-- ==== Sys2Proof/Laws/State.lean ====
section
/-! SUPPORT. What each named update of the state does to each field, so that no proof unfolds one. -/

namespace Sys2Proof.Machine

variable (s : State)

@[simp] theorem State.withStorage_cfg (m : Memory) : (s.withStorage m).cfg = s.cfg := rfl
@[simp] theorem State.withStorage_storage (m : Memory) : (s.withStorage m).storage = m := rfl
@[simp] theorem State.withStorage_opCode (m : Memory) : (s.withStorage m).opCode = s.opCode := rfl
@[simp] theorem State.withStorage_opI (m : Memory) : (s.withStorage m).opI = s.opI := rfl
@[simp] theorem State.withStorage_opY (m : Memory) : (s.withStorage m).opY = s.opY := rfl
@[simp] theorem State.withStorage_opX (m : Memory) : (s.withStorage m).opX = s.opX := rfl
@[simp] theorem State.withStorage_phase (m : Memory) : (s.withStorage m).phase = s.phase := rfl
@[simp] theorem State.withStorage_cursor (m : Memory) : (s.withStorage m).cursor = s.cursor := rfl
@[simp] theorem State.withStorage_status (m : Memory) : (s.withStorage m).status = s.status := rfl
@[simp] theorem State.withStorage_resp (m : Memory) : (s.withStorage m).resp = s.resp := rfl
@[simp] theorem State.withStorage_wire (m : Memory) : (s.withStorage m).wire = s.wire := rfl
@[simp] theorem State.withStorage_deviceStale (m : Memory) : (s.withStorage m).deviceStale = s.deviceStale := rfl
@[simp] theorem State.withStorage_program (m : Memory) : (s.withStorage m).program = s.program := rfl
@[simp] theorem State.withStorage_rstIn (m : Memory) : (s.withStorage m).rstIn = s.rstIn := rfl
@[simp] theorem State.withStorage_readyIn (m : Memory) : (s.withStorage m).readyIn = s.readyIn := rfl
@[simp] theorem State.withStorage_readyAfter (m : Memory) : (s.withStorage m).readyAfter = s.readyAfter := rfl
@[simp] theorem State.withStorage_failIn (m : Memory) : (s.withStorage m).failIn = s.failIn := rfl
@[simp] theorem State.withStorage_epoch (m : Memory) : (s.withStorage m).epoch = s.epoch := rfl
@[simp] theorem State.withStorage_view (m : Memory) : (s.withStorage m).view = s.view := rfl

@[simp] theorem State.withResp_cfg (hit : Bool) (native : Byte) : (s.withResp hit native).cfg = s.cfg := rfl
@[simp] theorem State.withResp_storage (hit : Bool) (native : Byte) : (s.withResp hit native).storage = s.storage := rfl
@[simp] theorem State.withResp_opCode (hit : Bool) (native : Byte) : (s.withResp hit native).opCode = s.opCode := rfl
@[simp] theorem State.withResp_opI (hit : Bool) (native : Byte) : (s.withResp hit native).opI = s.opI := rfl
@[simp] theorem State.withResp_opY (hit : Bool) (native : Byte) : (s.withResp hit native).opY = s.opY := rfl
@[simp] theorem State.withResp_opX (hit : Bool) (native : Byte) : (s.withResp hit native).opX = s.opX := rfl
@[simp] theorem State.withResp_phase (hit : Bool) (native : Byte) : (s.withResp hit native).phase = s.phase := rfl
@[simp] theorem State.withResp_cursor (hit : Bool) (native : Byte) : (s.withResp hit native).cursor = s.cursor := rfl
@[simp] theorem State.withResp_status (hit : Bool) (native : Byte) : (s.withResp hit native).status = s.status := rfl
@[simp] theorem State.withResp_resp (hit : Bool) (native : Byte) : (s.withResp hit native).resp = ⟨hit, native⟩ := rfl
@[simp] theorem State.withResp_wire (hit : Bool) (native : Byte) : (s.withResp hit native).wire = s.wire := rfl
@[simp] theorem State.withResp_deviceStale (hit : Bool) (native : Byte) : (s.withResp hit native).deviceStale = s.deviceStale := rfl
@[simp] theorem State.withResp_program (hit : Bool) (native : Byte) : (s.withResp hit native).program = s.program := rfl
@[simp] theorem State.withResp_rstIn (hit : Bool) (native : Byte) : (s.withResp hit native).rstIn = s.rstIn := rfl
@[simp] theorem State.withResp_readyIn (hit : Bool) (native : Byte) : (s.withResp hit native).readyIn = s.readyIn := rfl
@[simp] theorem State.withResp_readyAfter (hit : Bool) (native : Byte) : (s.withResp hit native).readyAfter = s.readyAfter := rfl
@[simp] theorem State.withResp_failIn (hit : Bool) (native : Byte) : (s.withResp hit native).failIn = s.failIn := rfl
@[simp] theorem State.withResp_epoch (hit : Bool) (native : Byte) : (s.withResp hit native).epoch = s.epoch := rfl
@[simp] theorem State.withResp_view (hit : Bool) (native : Byte) : (s.withResp hit native).view = s.view := rfl

@[simp] theorem State.raise_cfg (e : ErrorFlag) : (s.raise e).cfg = s.cfg := rfl
@[simp] theorem State.raise_storage (e : ErrorFlag) : (s.raise e).storage = s.storage := rfl
@[simp] theorem State.raise_opCode (e : ErrorFlag) : (s.raise e).opCode = s.opCode := rfl
@[simp] theorem State.raise_opI (e : ErrorFlag) : (s.raise e).opI = s.opI := rfl
@[simp] theorem State.raise_opY (e : ErrorFlag) : (s.raise e).opY = s.opY := rfl
@[simp] theorem State.raise_opX (e : ErrorFlag) : (s.raise e).opX = s.opX := rfl
@[simp] theorem State.raise_phase (e : ErrorFlag) : (s.raise e).phase = .idle := rfl
@[simp] theorem State.raise_cursor (e : ErrorFlag) : (s.raise e).cursor = s.cursor := rfl
@[simp] theorem State.raise_status (e : ErrorFlag) : (s.raise e).status = { s.status.withError e with busy := false } := rfl
@[simp] theorem State.raise_resp (e : ErrorFlag) : (s.raise e).resp = s.resp := rfl
@[simp] theorem State.raise_wire (e : ErrorFlag) : (s.raise e).wire = s.wire := rfl
@[simp] theorem State.raise_deviceStale (e : ErrorFlag) : (s.raise e).deviceStale = s.deviceStale := rfl
@[simp] theorem State.raise_program (e : ErrorFlag) : (s.raise e).program = s.program := rfl
@[simp] theorem State.raise_rstIn (e : ErrorFlag) : (s.raise e).rstIn = s.rstIn := rfl
@[simp] theorem State.raise_readyIn (e : ErrorFlag) : (s.raise e).readyIn = s.readyIn := rfl
@[simp] theorem State.raise_readyAfter (e : ErrorFlag) : (s.raise e).readyAfter = s.readyAfter := rfl
@[simp] theorem State.raise_failIn (e : ErrorFlag) : (s.raise e).failIn = s.failIn := rfl
@[simp] theorem State.raise_epoch (e : ErrorFlag) : (s.raise e).epoch = s.epoch := rfl
@[simp] theorem State.raise_view (e : ErrorFlag) : (s.raise e).view = s.view := rfl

★ ★ ★ ★ ★

--- THE PROBLEM ---
Extract from the listing above the lines between the line containing "m).readyIn = s.readyIn := rfl" and the line containing "native⟩ := rfl", keeping both of those lines. Output nothing else.

--- TASK RESPONSE ---
@[simp] theorem State.withStorage_readyIn (m : Memory) : (s.withStorage m).readyIn = s.readyIn := rfl
@[simp] theorem State.withStorage_readyAfter (m : Memory) : (s.withStorage m).readyAfter = s.readyAfter := rfl
@[simp] theorem State.withStorage_failIn (m : Memory) : (s.withStorage m).failIn = s.failIn := rfl
@[simp] theorem State.withStorage_epoch (m : Memory) : (s.withStorage m).epoch = s.epoch := rfl
@[simp] theorem State.withStorage_view (m : Memory) : (s.withStorage m).view = s.view := rfl

@[simp] theorem State.withResp_cfg (hit : Bool) (native : Byte) : (s.withResp hit native).cfg = s.cfg := rfl
@[simp] theorem State.withResp_storage (hit : Bool) (native : Byte) : (s.withResp hit native).storage = s.storage := rfl
@[simp] theorem State.withResp_opCode (hit : Bool) (native : Byte) : (s.withResp hit native).opCode = s.opCode := rfl
@[simp] theorem State.withResp_opI (hit : Bool) (native : Byte) : (s.withResp hit native).opI = s.opI := rfl
@[simp] theorem State.withResp_opY (hit : Bool) (native : Byte) : (s.withResp hit native).opY = s.opY := rfl
@[simp] theorem State.withResp_opX (hit : Bool) (native : Byte) : (s.withResp hit native).opX = s.opX := rfl
@[simp] theorem State.withResp_phase (hit : Bool) (native : Byte) : (s.withResp hit native).phase = s.phase := rfl
@[simp] theorem State.withResp_cursor (hit : Bool) (native : Byte) : (s.withResp hit native).cursor = s.cursor := rfl
@[simp] theorem State.withResp_status (hit : Bool) (native : Byte) : (s.withResp hit native).status = s.status := rfl
@[simp] theorem State.withResp_resp (hit : Bool) (native : Byte) : (s.withResp hit native).resp = ⟨hit, native⟩ := rfl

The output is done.